-- MATERIAL FOR THIS TASK --
-- ==== Sys2Proof/Laws/Dispatch.lean ====
section
/-! SUPPORT. Laws/Dispatch.lean: each command runs its meaning. -/
namespace Sys2Proof.Machine
open Sys2Proof
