-- ==== Sys2Proof/Laws/Spdm.lean ====
section
/-! SUPPORT. Laws/Spdm.lean: the operations and commands of Machine/Spdm.lean keep the queue, the canonical form of DRAM and the credits. -/
namespace Sys2Proof.Machine
variable {wr : Bool}

theorem State.doe_keeps {s₀ : State} (s : State) (q : Fin 4) (bs : List Byte) (hk : Keeps wr s₀ s) : Keeps wr s₀ (State.doe s q bs) := by
  unfold State.doe
  repeat' first
    | with_reducible assumption
    | intro _
    | with_reducible exact Keeps.refl _
    | with_reducible apply State.emit_keeps

theorem State.freeBytes_keeps {s₀ : State} (s : State) (n : Nat) (hk : Keeps wr s₀ s) : Keeps wr s₀ (s.freeBytes n).1 := State.tick_keeps s hk

theorem State.spdm_keeps {s₀ : State} (s : State) (q : Fin 4) (act : State → State) (hk : Keeps wr s₀ s) (hact : ∀ x0, Keeps wr s₀ x0 → Keeps wr s₀ (act x0)) : KeepsRes wr s₀ (State.spdm s q act) := by
  unfold State.spdm
  repeat' first
    | with_reducible assumption
    | intro _
    | with_reducible exact Keeps.refl _
    | with_reducible apply State.onDev_keeps
    | with_reducible apply State.updPly_keeps
    | with_reducible apply State.updPort_keeps
    | with_reducible apply KeepsRes.next
    | with_reducible apply State.clocked_keeps
    | with_reducible apply Keeps.ite
    | with_reducible apply hact
    | split

theorem State.spdmPhase_keeps {s₀ : State} (s : State) (q : Fin 4) (n : Nat) (hk : Keeps wr s₀ s) : Keeps wr s₀ (State.spdmPhase s q n) := by
  unfold State.spdmPhase
  repeat' first
    | with_reducible assumption
    | intro _
    | with_reducible exact Keeps.refl _
    | with_reducible apply State.spdm_keeps
    | with_reducible apply State.onDev_keeps
    | with_reducible apply State.updPly_keeps
    | with_reducible apply State.updPort_keeps

theorem execGetVersion_keeps (q : Fin 4) (s : State) : KeepsRes wr s (execGetVersion q s) := by
  unfold execGetVersion
  have hk : Keeps wr s s := Keeps.refl s
  repeat' first
    | with_reducible assumption
    | intro _
    | with_reducible exact Keeps.refl _
    | with_reducible apply State.doe_keeps
    | with_reducible apply State.spdm_keeps
    | with_reducible apply State.spdmPhase_keeps

theorem execGetCapabilities_keeps (q : Fin 4) (s : State) : KeepsRes wr s (execGetCapabilities q s) := by
  unfold execGetCapabilities
  have hk : Keeps wr s s := Keeps.refl s
  repeat' first
    | with_reducible assumption
    | intro _
    | with_reducible exact Keeps.refl _
    | with_reducible apply State.doe_keeps
    | with_reducible apply State.spdm_keeps
    | with_reducible apply State.spdmPhase_keeps
    | with_reducible apply State.onDev_keeps
    | with_reducible apply State.updPly_keeps
    | with_reducible apply State.updPort_keeps
    | with_reducible apply KeepsRes.next
    | with_reducible apply Keeps.ite

theorem execNegotiateAlgorithms_keeps (q : Fin 4) (offered : Bool) (s : State) : KeepsRes wr s (execNegotiateAlgorithms q offered s) := by
  unfold execNegotiateAlgorithms
  have hk : Keeps wr s s := Keeps.refl s
  repeat' first
    | with_reducible assumption
    | intro _
    | with_reducible exact Keeps.refl _
    | with_reducible apply State.doe_keeps
    | with_reducible apply State.spdm_keeps
    | with_reducible apply State.spdmPhase_keeps
    | with_reducible apply State.onDev_keeps
    | with_reducible apply State.updPly_keeps
    | with_reducible apply State.updPort_keeps
    | with_reducible apply KeepsRes.next
    | with_reducible apply Keeps.ite

theorem State.negotiated_keeps {s₀ : State} (s : State) (q : Fin 4) (act : State → State) (hk : Keeps wr s₀ s) (hact : ∀ x0, Keeps wr s₀ x0 → Keeps wr s₀ (act x0)) : KeepsRes wr s₀ (State.negotiated s q act) := by
  unfold State.negotiated
  repeat' first
    | with_reducible assumption
    | intro _
    | with_reducible exact Keeps.refl _
    | with_reducible apply State.doe_keeps
    | with_reducible apply State.spdm_keeps
    | with_reducible apply State.onDev_keeps
    | with_reducible apply State.updPly_keeps
    | with_reducible apply State.updPort_keeps
    | with_reducible apply KeepsRes.next
    | with_reducible apply Keeps.ite
    | with_reducible apply hact

theorem execGetDigests_keeps (q : Fin 4) (s : State) : KeepsRes wr s (execGetDigests q s) := by
  unfold execGetDigests
  have hk : Keeps wr s s := Keeps.refl s
  repeat' first
    | with_reducible assumption
    | intro _
    | with_reducible exact Keeps.refl _
    | with_reducible apply State.doe_keeps
    | with_reducible apply State.negotiated_keeps
    | with_reducible apply State.onDev_keeps
    | with_reducible apply State.updPly_keeps
    | with_reducible apply State.updPort_keeps
    | with_reducible apply KeepsRes.next
    | with_reducible apply State.freeBytes_keeps
    | with_reducible apply Keeps.ite
    | split
    | dsimp only
    | simp only [Keeps.mkDev_iff]

theorem execGetCertificate_keeps (q : Fin 4) (slot : Nat) (part : ChainPart) (s : State) : KeepsRes wr s (execGetCertificate q slot part s) := by
  unfold execGetCertificate
  have hk : Keeps wr s s := Keeps.refl s
  repeat' first
    | with_reducible assumption
    | intro _
    | with_reducible exact Keeps.refl _
    | with_reducible apply State.doe_keeps
    | with_reducible apply State.negotiated_keeps
    | with_reducible apply State.onDev_keeps
    | with_reducible apply State.updPly_keeps
    | with_reducible apply State.updPort_keeps
    | (with_reducible refine Keeps.mkTake _ (by assumption) ?_)
    | with_reducible apply KeepsRes.next
    | with_reducible apply State.freeBytes_keeps
    | with_reducible apply Keeps.ite
    | split
    | dsimp only
    | simp only [Keeps.mkDev_iff]

theorem execChallenge_keeps (q : Fin 4) (slot : Nat) (s : State) : KeepsRes wr s (execChallenge q slot s) := by
  unfold execChallenge
  have hk : Keeps wr s s := Keeps.refl s
  repeat' first
    | with_reducible assumption
    | intro _
    | with_reducible exact Keeps.refl _
    | with_reducible apply State.doe_keeps
    | with_reducible apply State.freeBytes_keeps
    | with_reducible apply State.negotiated_keeps
    | with_reducible apply State.onDev_keeps
    | with_reducible apply State.updPly_keeps
    | with_reducible apply State.updPort_keeps
    | with_reducible apply KeepsRes.next
    | with_reducible apply Keeps.ite

theorem execGetMeasurements_keeps (q : Fin 4) (op : Nat) (signed : Bool) (s : State) : KeepsRes wr s (execGetMeasurements q op signed s) := by
  unfold execGetMeasurements
  have hk : Keeps wr s s := Keeps.refl s
  repeat' first
    | with_reducible assumption
    | intro _
    | with_reducible exact Keeps.refl _
    | with_reducible apply State.doe_keeps
    | with_reducible apply State.freeBytes_keeps
    | with_reducible apply State.negotiated_keeps
    | with_reducible apply State.onDev_keeps
    | with_reducible apply State.updPly_keeps
    | with_reducible apply State.updPort_keeps
    | with_reducible apply KeepsRes.next
    | with_reducible apply Keeps.ite
    | split

theorem State.newKey_keeps {s₀ : State} (s : State) (hk : Keeps wr s₀ s) : Keeps wr s₀ s.newKey.1 := by
  exact State.onDev_keeps s (fun d => { d with ely := { d.ely with nextKey := d.ely.nextKey + 1 } }) hk

theorem execKeyExchange_keeps (q : Fin 4) (s : State) : KeepsRes wr s (execKeyExchange q s) := by
  unfold execKeyExchange
  have hk : Keeps wr s s := Keeps.refl s
  repeat' first
    | with_reducible assumption
    | intro _
    | with_reducible exact Keeps.refl _
    | with_reducible apply State.doe_keeps
    | with_reducible apply State.freeBytes_keeps
    | with_reducible apply State.spdm_keeps
    | with_reducible apply State.negotiated_keeps
    | with_reducible apply State.newKey_keeps
    | with_reducible apply State.onDev_keeps
    | with_reducible apply State.updPly_keeps
    | with_reducible apply State.updPort_keeps
    | with_reducible apply KeepsRes.next
    | with_reducible apply Keeps.ite
    | split

theorem State.updSession_keeps {s₀ : State} (s : State) (q : Fin 4) (i : Fin 4) (f : SpdmSession → SpdmSession) (hk : Keeps wr s₀ s) : Keeps wr s₀ (State.updSession s q i f) := by
  unfold State.updSession
  repeat' first
    | with_reducible assumption
    | intro _
    | with_reducible exact Keeps.refl _
    | with_reducible apply State.spdm_keeps
    | with_reducible apply State.onDev_keeps
    | with_reducible apply State.updPly_keeps
    | with_reducible apply State.updPort_keeps

theorem execFinish_keeps (q : Fin 4) (i : Fin 4) (ok : Bool) (s : State) : KeepsRes wr s (execFinish q i ok s) := by
  unfold execFinish
  have hk : Keeps wr s s := Keeps.refl s
  repeat' first
    | with_reducible assumption
    | intro _
    | with_reducible exact Keeps.refl _
    | with_reducible apply State.doe_keeps
    | with_reducible apply State.spdm_keeps
    | with_reducible apply State.negotiated_keeps
    | with_reducible apply State.updSession_keeps
    | with_reducible apply State.onDev_keeps
    | with_reducible apply State.updPly_keeps
    | with_reducible apply State.updPort_keeps
    | with_reducible apply KeepsRes.next
    | with_reducible apply Keeps.ite
    | split

theorem State.inSession_keeps {s₀ : State} (s : State) (q : Fin 4) (i : Fin 4) (act : State → State) (hk : Keeps wr s₀ s) (hact : ∀ x0, Keeps wr s₀ x0 → Keeps wr s₀ (act x0)) : KeepsRes wr s₀ (State.inSession s q i act) := by
  unfold State.inSession
  repeat' first
    | with_reducible assumption
    | intro _
    | with_reducible exact Keeps.refl _
    | with_reducible apply State.doe_keeps
    | with_reducible apply State.spdm_keeps
    | with_reducible apply State.onDev_keeps
    | with_reducible apply State.updPly_keeps
    | with_reducible apply State.updPort_keeps
    | with_reducible apply KeepsRes.next
    | with_reducible apply Keeps.ite
    | with_reducible apply hact
    | split

theorem execKeyUpdate_keeps (q : Fin 4) (i : Fin 4) (s : State) : KeepsRes wr s (execKeyUpdate q i s) := by
  unfold execKeyUpdate
  have hk : Keeps wr s s := Keeps.refl s
  repeat' first
    | with_reducible assumption
    | intro _
    | with_reducible exact Keeps.refl _
    | with_reducible apply State.doe_keeps
    | with_reducible apply State.newKey_keeps
    | with_reducible apply State.updSession_keeps
    | with_reducible apply State.inSession_keeps

theorem execSpdmHeartbeat_keeps (q : Fin 4) (i : Fin 4) (s : State) : KeepsRes wr s (execSpdmHeartbeat q i s) := by
  unfold execSpdmHeartbeat
  have hk : Keeps wr s s := Keeps.refl s
  repeat' first
    | with_reducible assumption
    | intro _
    | with_reducible exact Keeps.refl _
    | with_reducible apply State.doe_keeps
    | with_reducible apply State.inSession_keeps

theorem execEndSession_keeps (q : Fin 4) (i : Fin 4) (s : State) : KeepsRes wr s (execEndSession q i s) := by
  unfold execEndSession
  have hk : Keeps wr s s := Keeps.refl s
  repeat' first
    | with_reducible assumption
    | intro _
    | with_reducible exact Keeps.refl _
    | with_reducible apply State.doe_keeps
    | with_reducible apply State.spdm_keeps
    | with_reducible apply State.inSession_keeps
    | with_reducible apply State.onDev_keeps
    | with_reducible apply State.updPly_keeps
    | with_reducible apply State.updPort_keeps

theorem execVendorDefined_keeps (q : Fin 4) (i : Fin 4) (s : State) : KeepsRes wr s (execVendorDefined q i s) := by
  unfold execVendorDefined
  have hk : Keeps wr s s := Keeps.refl s
  repeat' first
    | with_reducible assumption
    | intro _
    | with_reducible exact Keeps.refl _
    | with_reducible apply State.doe_keeps
    | with_reducible apply State.inSession_keeps

theorem execKeyProg_keeps (q : Fin 4) (i : Fin 4) (stream : Fin 3) (s : State) : KeepsRes wr s (execKeyProg q i stream s) := by
  unfold execKeyProg
  have hk : Keeps wr s s := Keeps.refl s
  repeat' first
    | with_reducible assumption
    | intro _
    | with_reducible exact Keeps.refl _
    | with_reducible apply State.doe_keeps
    | with_reducible apply State.newKey_keeps
    | with_reducible apply State.inSession_keeps
    | with_reducible apply State.onDev_keeps
    | with_reducible apply State.updPly_keeps
    | with_reducible apply State.updPort_keeps

theorem execKSetStop_keeps (q : Fin 4) (i : Fin 4) (stream : Fin 3) (s : State) : KeepsRes wr s (execKSetStop q i stream s) := by
  unfold execKSetStop
  have hk : Keeps wr s s := Keeps.refl s
  repeat' first
    | with_reducible assumption
    | intro _
    | with_reducible exact Keeps.refl _
    | with_reducible apply State.doe_keeps
    | with_reducible apply State.inSession_keeps
    | with_reducible apply State.onDev_keeps
    | with_reducible apply State.updPly_keeps
    | with_reducible apply State.updPort_keeps

end Sys2Proof.Machine
end

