-- ==== Sys2Proof/Laws/Vector.lean ====
section
/-! SUPPORT. Laws/Vector.lean: the operations and commands of Machine/Vector.lean keep the queue, the canonical form of DRAM and the credits. -/
namespace Sys2Proof.Machine
variable {wr : Bool}

theorem execMovB32_keeps (c : Fin 16) (w : Nat) (s : State) : KeepsRes wr s (execMovB32 c w s) := by
  unfold execMovB32
  have hk : Keeps wr s s := Keeps.refl s
  repeat' first
    | with_reducible assumption
    | intro _
    | with_reducible exact Keeps.refl _
    | with_reducible apply State.vec_keeps

theorem execAddI32_keeps (c : Fin 16) (w : Nat) (s : State) : KeepsRes wr s (execAddI32 c w s) := by
  unfold execAddI32
  have hk : Keeps wr s s := Keeps.refl s
  repeat' first
    | with_reducible assumption
    | intro _
    | with_reducible exact Keeps.refl _
    | with_reducible apply State.vec_keeps

theorem execSubI32_keeps (c : Fin 16) (w : Nat) (s : State) : KeepsRes wr s (execSubI32 c w s) := by
  unfold execSubI32
  have hk : Keeps wr s s := Keeps.refl s
  repeat' first
    | with_reducible assumption
    | intro _
    | with_reducible exact Keeps.refl _
    | with_reducible apply State.vec_keeps

theorem execMulLoU32_keeps (c : Fin 16) (w : Nat) (s : State) : KeepsRes wr s (execMulLoU32 c w s) := by
  unfold execMulLoU32
  have hk : Keeps wr s s := Keeps.refl s
  repeat' first
    | with_reducible assumption
    | intro _
    | with_reducible exact Keeps.refl _
    | with_reducible apply State.vec_keeps

theorem execMulHiU32_keeps (c : Fin 16) (w : Nat) (s : State) : KeepsRes wr s (execMulHiU32 c w s) := by
  unfold execMulHiU32
  have hk : Keeps wr s s := Keeps.refl s
  repeat' first
    | with_reducible assumption
    | intro _
    | with_reducible exact Keeps.refl _
    | with_reducible apply State.vec_keeps

theorem execMulHiI32_keeps (c : Fin 16) (w : Nat) (s : State) : KeepsRes wr s (execMulHiI32 c w s) := by
  unfold execMulHiI32
  have hk : Keeps wr s s := Keeps.refl s
  repeat' first
    | with_reducible assumption
    | intro _
    | with_reducible exact Keeps.refl _
    | with_reducible apply State.vec_keeps

theorem execMadU32_keeps (c : Fin 16) (w : Nat) (s : State) : KeepsRes wr s (execMadU32 c w s) := by
  unfold execMadU32
  have hk : Keeps wr s s := Keeps.refl s
  repeat' first
    | with_reducible assumption
    | intro _
    | with_reducible exact Keeps.refl _
    | with_reducible apply State.vec_keeps

theorem execMinI32_keeps (c : Fin 16) (w : Nat) (s : State) : KeepsRes wr s (execMinI32 c w s) := by
  unfold execMinI32
  have hk : Keeps wr s s := Keeps.refl s
  repeat' first
    | with_reducible assumption
    | intro _
    | with_reducible exact Keeps.refl _
    | with_reducible apply State.vec_keeps

theorem execMaxI32_keeps (c : Fin 16) (w : Nat) (s : State) : KeepsRes wr s (execMaxI32 c w s) := by
  unfold execMaxI32
  have hk : Keeps wr s s := Keeps.refl s
  repeat' first
    | with_reducible assumption
    | intro _
    | with_reducible exact Keeps.refl _
    | with_reducible apply State.vec_keeps

theorem execMinU32_keeps (c : Fin 16) (w : Nat) (s : State) : KeepsRes wr s (execMinU32 c w s) := by
  unfold execMinU32
  have hk : Keeps wr s s := Keeps.refl s
  repeat' first
    | with_reducible assumption
    | intro _
    | with_reducible exact Keeps.refl _
    | with_reducible apply State.vec_keeps
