-- ==== Sys2Proof/Machine/Pins.lean ====
section
/-! DEFINITION. Machine/Pins.lean: the level of each pin in each condition (R466), read from the state: OFF, reset, WATCH, and RUN or DIM. -/
namespace Sys2Proof.Machine

/-- A group of pins of R466 that share one level. -/
inductive Pin where
  | refclk0 | slpclk | pwronRstN | perstN (q : Fin 4) | wakeN | heartbeat | thermtripN | fbselN
  /-- BYPE_N and BYPW_N. -/
  | bypN (e : Fin 2)
  | hapEn (c : Fin 8) | hapDrv (c : Fin 8)
  /-- HTRIG, HAPn_VS, HAPn_IS and ACCn. -/
  | hapIn
  | tdrv (k : Fin 64) | tsns (k : Fin 128)
  | dpLanes (h : Fin 8) | dpHpd (h : Fin 8)
  | hostLanes (q : Fin 4) | whorlLanes (e : Fin 2)
  | tdmClock (p : Fin 4) | tdmDout (p : Fin 4)
  | flash | memReset | memOther
  /-- TEST_EN, TCK, TMS, TDI and TSTRST_N. -/
  | testIn
  | tdo
deriving DecidableEq, Repr

/-- A level of R466. `active` is what the pin's own interface drives; `even` is the drive pair's 0 V differential; `idle` is electrical idle. -/
inductive PinLevel where
  | hiZ | input | ignored | low | high | released | idle | even | active
deriving DecidableEq, Repr

/-- The conditions of R466. -/
inductive PinTime where | off | reset | watch | running
deriving DecidableEq, Repr

/-- The condition that holds: without VAON the device is off; a held reset and the THERMTRIP_N hold are reset (R435, R466). -/
def Dev.pinTime (d : Dev) : PinTime :=
  if !d.power.vaonOk then .off
  else if d.power.held || d.power.tripped then .reset
  else if d.power.state = .watch then .watch
  else .running

/-- Whether an electrode belongs to a panel that scans, a drive electrode where `drive` (R384, R466). -/
def Dev.electrodeOn (d : Dev) (drive : Bool) (k : Nat) : Bool :=
  (allFin 4).any fun n =>
    let first := if drive then fld (d.panelWord n 0) 21 16 else fld (d.panelWord n 1) 22 16
    let count := if drive then d.drives n else d.senses n
    d.panelValid n && decide (first ≤ k) && decide (k < first + count) &&
      (if d.pinTime = .watch then bit (d.reg 0x19048) 31 && !d.touch.blocked && fld (d.reg 0x19048) 29 28 == n.val else (at' d.touch.panels n).scanning)

/-- A driven pin's level. -/
def pinOf (b : Bool) : PinLevel := if b then .high else .low

/-- The level of a pin in RUN and DIM. -/
def Dev.pinRunning (d : Dev) : Pin → PinLevel
  | .refclk0 | .slpclk | .pwronRstN | .perstN _ | .hapIn | .dpHpd _ | .testIn => .input
  | .wakeN => if d.power.wakeN then .low else .released
  | .heartbeat => pinOf d.carder.hbLevel
  | .thermtripN => .released
  | .fbselN => pinOf d.carder.fbHigh
  | .bypN e => pinOf (at' d.whorl.ports e).pin
  | .hapEn c => pinOf (d.hap c).en
  | .hapDrv c => if (d.hap c).en then .active else .even
  | .tdrv k => if d.electrodeOn true k.val then .active else .low
  | .tsns k => if d.electrodeOn false k.val then .active else .low
  | .dpLanes h => if (d.head h).gen = .off then .idle else .active
  | .hostLanes q => if (d.port q).linkUp then .active else .idle
  | .whorlLanes e => if (at' d.whorl.ports e).state = .off then .idle else .active
  | .tdmClock p => let c := d.active (0x18020 + 8 * p.val); if bit c 31 && bit c 30 then .active else .input
  | .tdmDout p => if bit (d.active (0x18020 + 8 * p.val)) 31 then .active else .hiZ
  | .flash | .memReset | .memOther => .active
  | .tdo => .hiZ

/-- The level of a pin (R466). -/
def Dev.pin (d : Dev) (x : Pin) : PinLevel :=
  match d.pinTime with
  | .off => .hiZ
  | .reset => match x with
    | .refclk0 | .slpclk | .pwronRstN | .testIn => .input
    | .perstN _ | .hapIn | .dpHpd _ => .ignored
    | .wakeN => .released
    | .thermtripN => if d.power.tripped then .low else .released
    | .heartbeat | .hapEn _ | .tdrv _ | .tsns _ | .memReset => .low
    | .hapDrv _ => .even
    | .hostLanes _ | .whorlLanes _ => .idle
    | .memOther => .active
    | .fbselN | .bypN _ | .dpLanes _ | .tdmClock _ | .tdmDout _ | .flash | .tdo => .hiZ
  | .watch => match x with
    | .refclk0 | .slpclk | .pwronRstN => .input
    | .perstN q => if q = d.power.watchPort then .input else .ignored
    | .wakeN => if d.power.wakeN then .low else .released
    | .thermtripN => .released
    | .heartbeat | .fbselN | .bypN _ | .hapEn _ | .memReset => .low
    | .hapIn | .dpHpd _ => .ignored
    | .tdrv k => if d.electrodeOn true k.val then .active else .low
    | .tsns k => if d.electrodeOn false k.val then .active else .low
    | .hapDrv _ | .dpLanes _ | .hostLanes _ | .whorlLanes _ | .tdmClock _ | .tdmDout _ | .flash | .memOther | .testIn | .tdo => .hiZ
  | .running => d.pinRunning x

end Sys2Proof.Machine
end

-- ABOUT THIS TASK --
Working through the records, find each line containing the word "commands" and copy it.

-- SOLUTION FOR THIS TASK --
/-! SUPPORT. Laws/Spdm.lean: the operations and commands of Machine/Spdm.lean keep the queue, the canonical form of DRAM and the credits. -/
/-! SUPPORT. Laws/Vector.lean: the operations and commands of Machine/Vector.lean keep the queue, the canonical form of DRAM and the credits. -/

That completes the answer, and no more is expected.